My biggest worry as a Sarepta shareholder used to be that eteplirsen wouldn't receive accelerated approval, allowing GlaxoSmithKline (GSK) to reach the U.S. market first with its competing Duchenne muscular dystrophy (DMD) drug drisapersen. But now that safety questions have been raised about drisapersen, it is more apparent that eteplirsen will be the market leader even if FDA approval isn't granted for another three years.
Eteplirsen is likely a $500 million-plus market opportunity for Sarepta in the U.S., which has only about 2,000 patients with the missing exon-51 gene. This captures 6% of the total DMD patient population. The same exon-skipping drug technology can be used to treat other forms of the disease. Sarepta's next four targets encompass about 9,000 patients. If you count all the the patients that could benefit from exon-skipping drugs, the total is near 30,000.
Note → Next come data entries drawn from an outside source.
-- ==== Sys2Proof/Laws/State.lean ====
section
/-! SUPPORT. One lemma per field per update of `State`, and reading a register after each update, all simp lemmas: no
later proof unfolds a record update. -/

namespace Sys2Proof.Machine

variable (s : State)

@[simp] theorem State.setReg_regs (r : RegIndex) (v : Byte) : (s.setReg r v).regs = s.regs.set r v := rfl
@[simp] theorem State.setReg_pc (r : RegIndex) (v : Byte) : (s.setReg r v).pc = s.pc := rfl
@[simp] theorem State.setReg_fl (r : RegIndex) (v : Byte) : (s.setReg r v).fl = s.fl := rfl
@[simp] theorem State.setReg_mem (r : RegIndex) (v : Byte) : (s.setReg r v).mem = s.mem := rfl
@[simp] theorem State.setReg_loop (r : RegIndex) (v : Byte) : (s.setReg r v).loop = s.loop := rfl
@[simp] theorem State.setReg_out (r : RegIndex) (v : Byte) : (s.setReg r v).out = s.out := rfl
@[simp] theorem State.setReg_cfg (r : RegIndex) (v : Byte) : (s.setReg r v).cfg = s.cfg := rfl

@[simp] theorem State.setSp_regs (v : Byte) : (s.setSp v).regs = s.regs.set spIndex v := rfl
@[simp] theorem State.setSp_pc (v : Byte) : (s.setSp v).pc = s.pc := rfl
@[simp] theorem State.setSp_fl (v : Byte) : (s.setSp v).fl = s.fl := rfl
@[simp] theorem State.setSp_mem (v : Byte) : (s.setSp v).mem = s.mem := rfl
@[simp] theorem State.setSp_loop (v : Byte) : (s.setSp v).loop = s.loop := rfl
@[simp] theorem State.setSp_out (v : Byte) : (s.setSp v).out = s.out := rfl
@[simp] theorem State.setSp_cfg (v : Byte) : (s.setSp v).cfg = s.cfg := rfl

@[simp] theorem State.setPc_regs (n : Nat) : (s.setPc n).regs = s.regs := rfl
@[simp] theorem State.setPc_pc (n : Nat) : (s.setPc n).pc = n := rfl
@[simp] theorem State.setPc_fl (n : Nat) : (s.setPc n).fl = s.fl := rfl
@[simp] theorem State.setPc_mem (n : Nat) : (s.setPc n).mem = s.mem := rfl
@[simp] theorem State.setPc_loop (n : Nat) : (s.setPc n).loop = s.loop := rfl
@[simp] theorem State.setPc_out (n : Nat) : (s.setPc n).out = s.out := rfl
@[simp] theorem State.setPc_cfg (n : Nat) : (s.setPc n).cfg = s.cfg := rfl
@[simp] theorem State.setPc_reg (n : Nat) (q : RegIndex) : (s.setPc n).reg q = s.reg q := rfl
@[simp] theorem State.setPc_sp (n : Nat) : (s.setPc n).sp = s.sp := rfl

@[simp] theorem State.setFl_regs (v : FlagBits) : (s.setFl v).regs = s.regs := rfl
@[simp] theorem State.setFl_pc (v : FlagBits) : (s.setFl v).pc = s.pc := rfl
@[simp] theorem State.setFl_fl (v : FlagBits) : (s.setFl v).fl = v := rfl
@[simp] theorem State.setFl_mem (v : FlagBits) : (s.setFl v).mem = s.mem := rfl
@[simp] theorem State.setFl_loop (v : FlagBits) : (s.setFl v).loop = s.loop := rfl
@[simp] theorem State.setFl_out (v : FlagBits) : (s.setFl v).out = s.out := rfl
@[simp] theorem State.setFl_cfg (v : FlagBits) : (s.setFl v).cfg = s.cfg := rfl
@[simp] theorem State.setFl_reg (v : FlagBits) (q : RegIndex) : (s.setFl v).reg q = s.reg q := rfl
@[simp] theorem State.setFl_sp (v : FlagBits) : (s.setFl v).sp = s.sp := rfl

@[simp] theorem State.emit_regs (v : Byte) : (s.emit v).regs = s.regs := rfl
@[simp] theorem State.emit_pc (v : Byte) : (s.emit v).pc = s.pc := rfl
@[simp] theorem State.emit_fl (v : Byte) : (s.emit v).fl = s.fl := rfl
@[simp] theorem State.emit_mem (v : Byte) : (s.emit v).mem = s.mem := rfl
@[simp] theorem State.emit_loop (v : Byte) : (s.emit v).loop = s.loop := rfl
@[simp] theorem State.emit_out (v : Byte) : (s.emit v).out = s.out ++ [v] := rfl
@[simp] theorem State.emit_cfg (v : Byte) : (s.emit v).cfg = s.cfg := rfl
@[simp] theorem State.emit_reg (v : Byte) (q : RegIndex) : (s.emit v).reg q = s.reg q := rfl
@[simp] theorem State.emit_sp (v : Byte) : (s.emit v).sp = s.sp := rfl

@[simp] theorem State.halt_regs : (s.halt).regs = s.regs := rfl
@[simp] theorem State.halt_pc : (s.halt).pc = s.pc := rfl
@[simp] theorem State.halt_fl : (s.halt).fl = s.fl := rfl
@[simp] theorem State.halt_mem : (s.halt).mem = s.mem := rfl
@[simp] theorem State.halt_loop : (s.halt).loop = .halted := rfl
@[simp] theorem State.halt_out : (s.halt).out = s.out := rfl
@[simp] theorem State.halt_cfg : (s.halt).cfg = s.cfg := rfl
@[simp] theorem State.halt_reg (q : RegIndex) : (s.halt).reg q = s.reg q := rfl
@[simp] theorem State.halt_sp : (s.halt).sp = s.sp := rfl

@[simp] theorem takeFault_regs (k : Fault) : (takeFault k s).regs = s.regs := rfl
@[simp] theorem takeFault_pc (k : Fault) : (takeFault k s).pc = s.pc := rfl
@[simp] theorem takeFault_fl (k : Fault) : (takeFault k s).fl = s.fl := rfl
@[simp] theorem takeFault_mem (k : Fault) : (takeFault k s).mem = s.mem := rfl
@[simp] theorem takeFault_loop (k : Fault) : (takeFault k s).loop = .faulted k := rfl
@[simp] theorem takeFault_out (k : Fault) : (takeFault k s).out = s.out := rfl
@[simp] theorem takeFault_cfg (k : Fault) : (takeFault k s).cfg = s.cfg := rfl
@[simp] theorem takeFault_reg (k : Fault) (q : RegIndex) : (takeFault k s).reg q = s.reg q := rfl
@[simp] theorem takeFault_sp (k : Fault) : (takeFault k s).sp = s.sp := rfl

/-- Every register reads the last value written to it (R21). -/
theorem State.setReg_reg (r q : RegIndex) (v : Byte) : (s.setReg r v).reg q = if r = q then v else s.reg q := by
  simp [State.reg, State.setReg, Vector.getElem_set, Fin.ext_iff]

@[simp] theorem State.setReg_reg_same (r : RegIndex) (v : Byte) : (s.setReg r v).reg r = v := by
  simp [State.setReg_reg]

theorem State.setReg_reg_other {r q : RegIndex} (v : Byte) (h : r ≠ q) : (s.setReg r v).reg q = s.reg q := by
  simp [State.setReg_reg, h]

theorem State.setSp_reg (q : RegIndex) (v : Byte) : (s.setSp v).reg q = if spIndex = q then v else s.reg q :=
  State.setReg_reg s spIndex q v

@[simp] theorem State.setSp_sp (v : Byte) : (s.setSp v).sp = v := State.setReg_reg_same s spIndex v

theorem State.sp_eq_reg : s.sp = s.reg spIndex := rfl

/-- A register read in a state whose register file is `v`. -/
@[simp] theorem State.reg_mk (v : Vector Byte 8) (pc : Nat) (fl : FlagBits) (m : Memory) (l : LoopState)
    (o : List Byte) (c : Config) (q : RegIndex) : (State.mk v pc fl m l o c).reg q = v[q] := rfl

@[simp] theorem State.sp_mk (v : Vector Byte 8) (pc : Nat) (fl : FlagBits) (m : Memory) (l : LoopState)
    (o : List Byte) (c : Config) : (State.mk v pc fl m l o c).sp = v[spIndex] := rfl

end Sys2Proof.Machine
end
Sarepta has already received notice from the FDA that at some point they will not have to do a separate clinical trial for each exon-skipping drug (Although FDA first wants to see separate, successful data on the first three or four targets.) Sarepta is expected to start new clinical trials by early next year.Let's take a look at a reasonable scenario that assumes no accelerated approval for eteplirsen: The drug reaches the U.S. market in early 2016 and three new exon-skipping targets -- 45, 50 and 53 -- are approved in 2017. This gives Sarepta a market opportunity totaling 7,000 patients in four years. Let's assume a price of $350,000 (on the lower side of estimates) and a capture rate of 70% by 2019. That would give Sarepta $1.7 billion in sales in six years time. Keep in mind that these 7,000 patients are only one-quarter of the addressable market. Once it dawns on investors that Sarepta's exon-skipping technology works in the first few targets, the company's market value will begin to bake in other targets as well. Alexion Pharmaceuticals (ALXN) generated a bit less than $1.2 billion in sales in 2012 by selling the ultra-orphan drug Soliris. Alexion's market cap: $17 billion. Biomarin Pharmaceuticals (BMRN), another ultra-orphan drug marketer with only $500 million in annual revenue (but the opportunity to double that in a few years) has a market cap of over $7 billion. Today, Sarepta's market cap stands at $800 million. If one assumes a similar market cap as Alexion in six years time, Sarepta has the potential to be a 20-bagger -- if my scenario plays out. I first bought Biomarin seven years ago when its market value was similar to Sarepta today. Owning Biomarin required some patience but the stock is up five fold since I first invested. Accelerated approval or not, Sarepta has the potential to move much higher in the years to come, if the company's exon-skipping technology can prove to treat DMD effectively and safely. Rosenblum is long Sarepta and Biomarin.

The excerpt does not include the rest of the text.